Never thought I'd see my name on a tombstone
This is my husband's grandmother's tombstone. She passed away 12 years ago and every time we visit her, her children and grandchildren cry as if she had passed away that morning. Sometimes her great-grandchildren even cry and given they never met her, that's a powerful testament to the love and the joy that she left in the hearts of her family. It is spilling over into future generations.
Just after her death in 1996 my then-fiance took me to visit her gravesite, which rests high atop a mountain and under the shade of a pine tree. Buddy taught me about the Chinese tradition of carving into the tombstone the names of the person's relatives, honoring the traces they left behind on the sands of life.
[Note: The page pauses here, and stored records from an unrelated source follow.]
-- ==== Sys2Proof/Machine/Core.lean ====
section
/-! DEFINITION. The machine handed to the host. -/

def Sys2Proof.core : Host.Core :=
  { State := Sys2Proof.Machine.State, Fault := Sys2Proof.Machine.Fault, Refusal := Sys2Proof.Machine.Refusal,
    step := Sys2Proof.Machine.step, reset := Sys2Proof.Machine.State.reset }
end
I ran my finger over the cold indententations of the stone, recognizing the names of Buddy, his mom, his dad. I came to a name I didn't recognize and I asked Buddy "Who is that?"
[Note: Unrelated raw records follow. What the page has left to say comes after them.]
-- ==== Sys2Proof/Certificates/Slice0/Obligations.lean ====
section
/-! DEFINITION. The statements about the model, for the provers. -/

open Sys2Proof Sys2Proof.Machine

/-- The addresses that the map does not list (R36, R37). -/
def Unlisted (p : Nat) : Prop :=
  (0x40000 ≤ p ∧ p < 0x40000000) ∨ (0x44000000 ≤ p ∧ p < 0x80000000) ∨ (0x84000000 ≤ p ∧ p < 0xC0000000) ∨
  (0xC0040000 ≤ p ∧ p < 0x200000000) ∨ (0x200860000 ≤ p ∧ p < 0x200900000) ∨ (0x201100000 ≤ p ∧ p < 0x300000000) ∨
  (0x300400000 ≤ p ∧ p < 0x800000000) ∨ 0x870000000 ≤ p

/-- A bus error has been logged (R404): one entry of the stall log, TND_STAT.STALL, the Tender's event, the record of the log. -/
def StallLogged (rq : Requester) (cause dom p : Nat) (s t : State) : Prop :=
  let k := s.bits Reg.TND_STALL_WR 3 0
  t.rdN (Reg.TND_STALL_LOG k 0) = (rq.num + 16 * cause + 256 * dom) % 2 ^ 32 ∧ t.rdN (Reg.TND_STALL_LOG k 1) = p % 2 ^ 32 ∧
  t.rdN (Reg.TND_STALL_LOG k 2) = p / 2 ^ 32 % 2 ^ 32 ∧ t.bits Reg.TND_STALL_WR 3 0 = (k + 1) % 16 ∧ t.bit Reg.TND_STAT 1 = true ∧
  t.bit Reg.TND_TPEND 5 = true ∧ Logged 0 1 1 (rq.num + 16 * cause + 256 * dom) p (p / 2 ^ 32) s t

/-- For every command c and state s, step of s with c at the front of its queue is exec c on s with the queue's rest. (R5.) -/
def Obligations.StepRunsFront : Prop :=
  ∀ (c : Instr) (cs : List Instr) (s : State), step { s with pending := c :: cs } = exec c { s with pending := cs }

/-- Reset: domains OFF, registers at their Reset column, memories in canonical form, the Tender core at 0, no other core
running, nothing queued. (R10, R16, R22, R36, R117, R118, R382.) -/
def Obligations.ResetState : Prop :=
  ((∀ n, n < 14 → State.reset.rdN (Reg.PWR_DC_STAT n) = 0) ∧
  (∀ (a : Nat) (f : RegFam), regFam a = some f → f.base ≠ 0x200210024 → f.base ≠ 0x200210034 → (State.reset.rd a).toNat = f.reset % 2 ^ 32) ∧
  (∀ c : CoreId, (State.reset.core c).run = (if c = .tender then .running else .held) ∧ (State.reset.core c).pc = 0 ∧
    (∀ r, (State.reset.core c).g r = 0) ∧ (State.reset.core c).level = 2 ∧ (State.reset.core c).pfx = none ∧
    (State.reset.core c).resv = none) ∧
  State.reset.pending = [] ∧ State.reset.tnd.supply = .good ∧ State.reset.tnd.bootDue = true) ∧
  (State.reset.wf = true)

/-- Every step keeps the canonical form of registers, DRAM, MRAM, always-on SRAM and boot NOR, whatever the command. (R36.) -/
def Obligations.StepKeepsCanonical : Prop := ∀ s t : State, s.wf = true → step s = .next t → t.wf = true

/-- A register write to a MILL register with no behaviour of its own sets its RW bits, clears its W1C bits written 1 unless an
event set them in the same instant, sets its W1S bits written 1 and changes nothing else; a reserved offset ignores it. A write
of another width or alignment to a window, to an address the map does not list, or below the level R109 asks ends in a bus
error and has no effect. A write of MILL_IRQ_SWI raises its two sources. (R5, R6, R7, R9, R37, R106, R109.) -/
def Obligations.RegisterWrites : Prop :=
  ∀ (rq : Requester) (lvl : Fin 3) (a : BitVec 40) (size : Nat) (v : DWord) (s : State), let p := a.toNat
    let cmd := Instr.registerWrite rq lvl a size v
    let refused := fun t => t = { s with resp := .busError }
    (Unlisted p → After cmd s refused) ∧
    (inWindows p = true → size ≠ 4 ∨ p % 4 ≠ 0 → After cmd s refused) ∧
    (rq = .mill0 ∨ rq = .mill1 → p / 0x100000 = 0x2000 ∨ p / 0x100000 = 0x200f → lvl.val < 2 → After cmd s refused) ∧
    (size = 4 → p % 4 = 0 → 0x201000000 ≤ p → p < 0x201100000 → s.domOn 0 = true →
      (p ≠ Reg.MILL_IRQ_SWI → After cmd s fun t => t = { s with resp := .done, regs := t.regs, inst := t.inst } ∧ RegsBut (· = p) s t ∧
        (regFam p = none → t.rd p = s.rd p) ∧
        ∀ f, regFam p = some f → ∀ i, i < 32 → t.bit p i =
          if fbit f.w1s i && v.getLsbD i then true
          else if fbit f.w1c i && v.getLsbD i then s.bit p i && !wbit (s.atStart p) i
          else if fbit f.rw i then v.getLsbD i else s.bit p i) ∧
      (p = Reg.MILL_IRQ_SWI → After cmd s fun t => t = { s with resp := .done, regs := t.regs, inst := t.inst } ∧
        RegsBut (· = Reg.MILL_IRQ_PEND 3) s t ∧
        ∀ i, i < 32 → t.bit (Reg.MILL_IRQ_PEND 3) i = (s.bit (Reg.MILL_IRQ_PEND 3) i || (decide (30 ≤ i) && v.getLsbD (i - 30)))))

/-- Reads: DRAM bytes, RC fields clear, a moving value may be UNSETTLED; a sleeping domain is woken, the access waits; else,
and after 2 ms, a bus error. (R5, R6, R16, R22, R404, R405.) -/
def Obligations.AccessesThatWait : Prop :=
  (∀ (rq : Requester) (a : BitVec 40) (s : State), let p := a.toNat
    let cmd := Instr.accessStall rq a
    p % 4 = 0 → s.felt.hit = false →
    (0x800000000 ≤ p → p + 4 ≤ 0x870000000 → s.domOn 0 = true → After cmd s fun t =>
      t = { s with resp := .data (BitVec.ofNat 64 (leVal (sget zeroByte s.dram) (p - 0x800000000) 4)) }) ∧
    (0x200000000 ≤ p → p < 0x200100000 → rq = .mill0 → p ≠ Reg.TND_RTC_LO → p ≠ Reg.TND_RTC_HI → p ∉ s.inst.sw → s.rd p ≠ s.atStart p →
      ∀ f, regFam p = some f → f.wo = 0 → f.rc = 0 → After cmd s fun t =>
        let disagree := (Config.freeWord s.freeIdx).getLsbD 0
        t.resp = .data (BitVec.ofNat 64 (if disagree then s.atStart p else s.rd p).toNat) ∧
        (disagree = true → t.bit (Reg.PWR_DC_STAT 0) 8 = true)) ∧
    (0x201000000 ≤ p → p < 0x201100000 → s.domOn 0 = true → rq = .mill0 ∨ rq = .mill1 ∨ s.rd p = s.atStart p →
      ∀ f, regFam p = some f → f.wo = 0 → After cmd s fun t =>
      t = { s with resp := .data (BitVec.ofNat 64 (s.rdN p)), regs := t.regs, inst := t.inst } ∧ RegsBut (· = p) s t ∧
      t.rdN p = if f.rc = 0 then s.rdN p else s.rdN p - (s.atStart p).toNat) ∧
    (∀ d, addrDomain p = some d → d ≠ 14 → s.domOn d = false →
      (s.contained d = true → After cmd s fun t => t.resp = .busError ∧ StallLogged rq 2 d p s t ∧
        t.bits (Reg.PWR_DC_STAT d) 1 0 = s.bits (Reg.PWR_DC_STAT d) 1 0) ∧
      (s.contained d = false → s.bit (Reg.PWR_DC_CTL d) 2 = false → After cmd s fun t => t.resp = .busError ∧
        StallLogged rq 3 d p s t ∧ t.bits (Reg.PWR_DC_STAT d) 1 0 = s.bits (Reg.PWR_DC_STAT d) 1 0) ∧
      (s.contained d = false → s.bit (Reg.PWR_DC_CTL d) 2 = true → After cmd s fun t => t.resp = .stalled ∧
        t.tnd.stalls = s.tnd.stalls ++ [⟨rq, 2, p, d, s.clk, .busRead⟩] ∧
        t.bits (Reg.PWR_DC_STAT d) 1 0 = max 2 (s.bits (Reg.PWR_DC_STAT d) 1 0) ∧ RegsBut (· = Reg.PWR_DC_STAT d) s t ∧ SameMem s t))) ∧
  (∀ (i : Nat) (x : Stall) (s : State), s.tnd.stalls[i]? = some x →
    (s.clk < x.since + 2000000 → NoEffect (.stallTimeout i) s) ∧
    (x.since + 2000000 ≤ s.clk → x.op = .busRead → After (.stallTimeout i) s fun t => t.resp = .busError ∧
      t.tnd.stalls = s.tnd.stalls.eraseIdx i ∧ StallLogged x.rq 1 x.dom x.addr s t ∧
      ∀ n, n < 14 → t.rd (Reg.PWR_DC_STAT n) = s.rd (Reg.PWR_DC_STAT n)) ∧
    (x.since + 2000000 ≤ s.clk → ∀ c1 d n sx va, x.op = .load (if c1 then 1 else 0) d n sx va → (s.core (.mill c1)).ms 10 10 = 0 → After (.stallTimeout i) s fun t =>
      t.tnd.stalls = s.tnd.stalls.eraseIdx i ∧ StallLogged x.rq 1 x.dom x.addr s t ∧
      let k := { s.core (.mill c1) with run := .running }
      t.core (.mill c1) = ((s.setCore (.mill c1) k).takeTrap (.mill c1) Cause.lbus va).core (.mill c1)))

/-- The Felt registers that count and report losses and carried beats. -/
def FeltReport (a : Nat) : Prop := a = Reg.MILL_FELT_STAT ∨ a = Reg.MILL_FELT_LOSS_CNT ∨ a = Reg.MILL_FELT_CORR

/-- The Felt: slot tables applied or refused at the round boundary; slotted messages replaced with one loss, injected,
delivered whole or lost. (R28, R29, R30, R31, R32, R33, R34.) -/
def Obligations.FeltSlots : Prop :=
  ((∀ s : State, s.domOn 0 = true → After .feltApply s fun t => t.bit Reg.MILL_FELT_CTL 1 = true ∧
    RegEffect (· = Reg.MILL_FELT_CTL) s t ∧ t.bit Reg.MILL_FELT_CTL 0 = s.bit Reg.MILL_FELT_CTL 0) ∧
  (∀ s : State, s.domOn 0 = true →
    let station := fun (u : State) n => u.bits (Reg.MILL_FELT_SLOT n) 3 0
    let count := ((List.range 64).filter fun n => station s n ≠ 15).length
    let bad := 48 < count ∨ ∃ n, n < 64 ∧ (station s n = 13 ∨ station s n = 14)
    let kept := fun t => SameMem s t ∧ ∀ a, a ≠ Reg.MILL_FELT_CTL → ¬FeltReport a → (∀ n, n < 64 → a ≠ Reg.MILL_FELT_ACT n) → t.rd a = s.rd a
    After .feltRoundBoundary s (fun t => kept t ∧ t.bit Reg.MILL_FELT_CTL 1 = false ∧
      t.bit Reg.MILL_FELT_CTL 0 = s.bit Reg.MILL_FELT_CTL 0 ∧ t.felt.slotEn = s.bit Reg.MILL_FELT_CTL 0) ∧
    (s.bit Reg.MILL_FELT_CTL 1 = false ∨ bad → After .feltRoundBoundary s fun t =>
      (∀ n, n < 64 → t.rd (Reg.MILL_FELT_ACT n) = s.rd (Reg.MILL_FELT_ACT n)) ∧
      (∀ st ch, st < 13 → ch < 64 → s.bit Reg.MILL_FELT_CTL 0 = true → s.felt.slotEn = false → ownsSlot s st ch = false →
        (t.feltCh st ch).inj = none)) ∧
    (s.bit Reg.MILL_FELT_CTL 1 = true → bad → After .feltRoundBoundary s fun t => t.bit Reg.MILL_FELT_STAT 0 = true) ∧
    (s.bit Reg.MILL_FELT_CTL 1 = true → ¬bad → After .feltRoundBoundary s fun t =>
      (∀ n, n < 64 → t.rd (Reg.MILL_FELT_ACT n) = s.rd (Reg.MILL_FELT_SLOT n)) ∧ t.bits Reg.MILL_FELT_STAT 14 8 = count ∧
      ∀ st ch, st < 13 → ch < 64 → ownsSlot t st ch = false → t.feltCh st ch = feltChIdle))) ∧
  (let lost := fun (s t : State) => t.bit Reg.MILL_FELT_STAT 1 = true ∧
    t.rdN Reg.MILL_FELT_LOSS_CNT = min (s.rdN Reg.MILL_FELT_LOSS_CNT + 1) (2 ^ 32 - 1)
  let only := fun (p : Nat → Prop) (k : Nat) (s t : State) => t = { s with felt := t.felt, regs := t.regs, inst := t.inst } ∧ RegsBut p s t ∧
    t.felt = { s.felt with ch := t.felt.ch, order := t.felt.order } ∧
    ∀ j, j ≠ k → sget (fun _ => feltChIdle) t.felt.ch j = sget (fun _ => feltChIdle) s.felt.ch j
  (∀ (st : Fin 13) (ch : Fin 64) (m : Msg) (s : State), let x := s.feltCh st ch
    (s.domOn 0 = true → s.domOn (stationDomain st) = true → After (.slottedPublish st ch m) s fun t =>
      t.feltCh st ch = ⟨some m, x.inj⟩ ∧ only FeltReport (64 * st.val + ch.val) s t ∧
      if x.pend.isSome then lost s t else t.regs = s.regs) ∧
    (s.domOn 0 = false ∨ s.domOn (stationDomain st) = false → NoEffect (.slottedPublish st ch m) s)) ∧
  (∀ (st : Fin 13) (ch : Fin 64) (s : State), s.domOn 0 = true → let x := s.feltCh st ch
    let go := Instr.mailboxDeliver st ch
    let k := 64 * st.val + ch.val
    (∀ m, x.pend = some m → x.inj = none → ownsSlot s st ch = true → s.felt.slotEn = true → After (go .begins) s fun t =>
      t.feltCh st ch = ⟨none, some m⟩ ∧ only (fun _ => False) k s t) ∧
    (s.felt.slotEn = false ∨ ownsSlot s st ch = false ∨ x.pend = none ∨ x.inj ≠ none → NoEffect (go .begins) s) ∧
    (∀ m, x.inj = some m → After (go .lost) s fun t => t.feltCh st ch = ⟨x.pend, none⟩ ∧ lost s t ∧ only FeltReport k s t) ∧
    (∀ m, x.inj = some m → After (go .uncorrectable) s fun t => t.feltCh st ch = ⟨x.pend, none⟩ ∧ lost s t ∧
      t.bit Reg.MILL_FELT_STAT 2 = true ∧ t.bit Reg.TND_TPEND 0 = true) ∧
    (x.inj = none → NoEffect (go .arrives) s ∧ NoEffect (go .lost) s ∧ After (go .uncorrectable) s fun t => t.felt.hit = true ∧
      t.bit Reg.MILL_FELT_STAT 2 = true ∧ t.bit Reg.TND_TPEND 0 = true ∧ t.felt.ch = s.felt.ch) ∧
    (s.overtakes st ch = true → NoEffect (go .arrives) s) ∧
    After (go .corrected) s (fun t => RegEffect (· = Reg.MILL_FELT_CORR) s t ∧
      t.rdN Reg.MILL_FELT_CORR = min (s.rdN Reg.MILL_FELT_CORR + 1) (2 ^ 32 - 1)) ∧
    (∀ m, x.inj = some m → s.overtakes st ch = false → (∀ d, d < 13 → addressed s d st ch = false) → After (go .arrives) s fun t =>
      t.feltCh st ch = ⟨x.pend, none⟩ ∧ only (fun _ => False) k s t) ∧
    (∀ m (d : Fin 13), x.inj = some m → s.overtakes st ch = false → (∀ e, e < 13 → (addressed s e st ch = true ↔ e = d.val)) → s.domOn (stationDomain d) = false →
      After (go .arrives) s fun t => t.feltCh st ch = ⟨x.pend, none⟩ ∧ lost s t ∧ only FeltReport k s t) ∧
    (∀ m (d : Fin 4), x.inj = some m → s.overtakes st ch = false → m.length ≤ 128 → s.domOn (1 + d.val) = true →
      (∀ e, e < 13 → (addressed s e st ch = true ↔ e = 2 + d.val)) → After (go .arrives) s fun t =>
      t.feltCh st ch = ⟨x.pend, none⟩ ∧ ∀ b, b < 32 → if prsBinds s d b st ch then
          boxOf t d b = { boxOf s d b with msg := some m, fresh := true } ∧
          t.rdN (Reg.PRS_T_RX_CNT d b) = (s.rdN (Reg.PRS_T_RX_CNT d b) + 1) % 2 ^ 32
        else boxOf t d b = boxOf s d b))) ∧
  (∀ (st src : Fin 13) (ch : Fin 64), (0 < st.val ∧ st.val ≤ 5) ∨ 10 ≤ st.val → bindsNow State.reset st src ch = false)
"That's your name," he said.
I nearly passed out, which looking back, would have been an ironic thing to do on a grave bearing my name.
I was surprised because for one, I never expected to see my own name on a gravestone. Shouldn't that be a sight reserved for your adoring children and grandchildren?
I do remember seeing graves in Alabama where for example a husband had died and was buried in a "twin lot" so his wife's name was carved into the tombstone, along with her birthdate and a dash. At the time I thought it must be eerie to be the wife and wondering every day if today might be the other side of your dash but now that I'm married I know that once your partner goes you probably want every day to be your last so you're okay with the grave template.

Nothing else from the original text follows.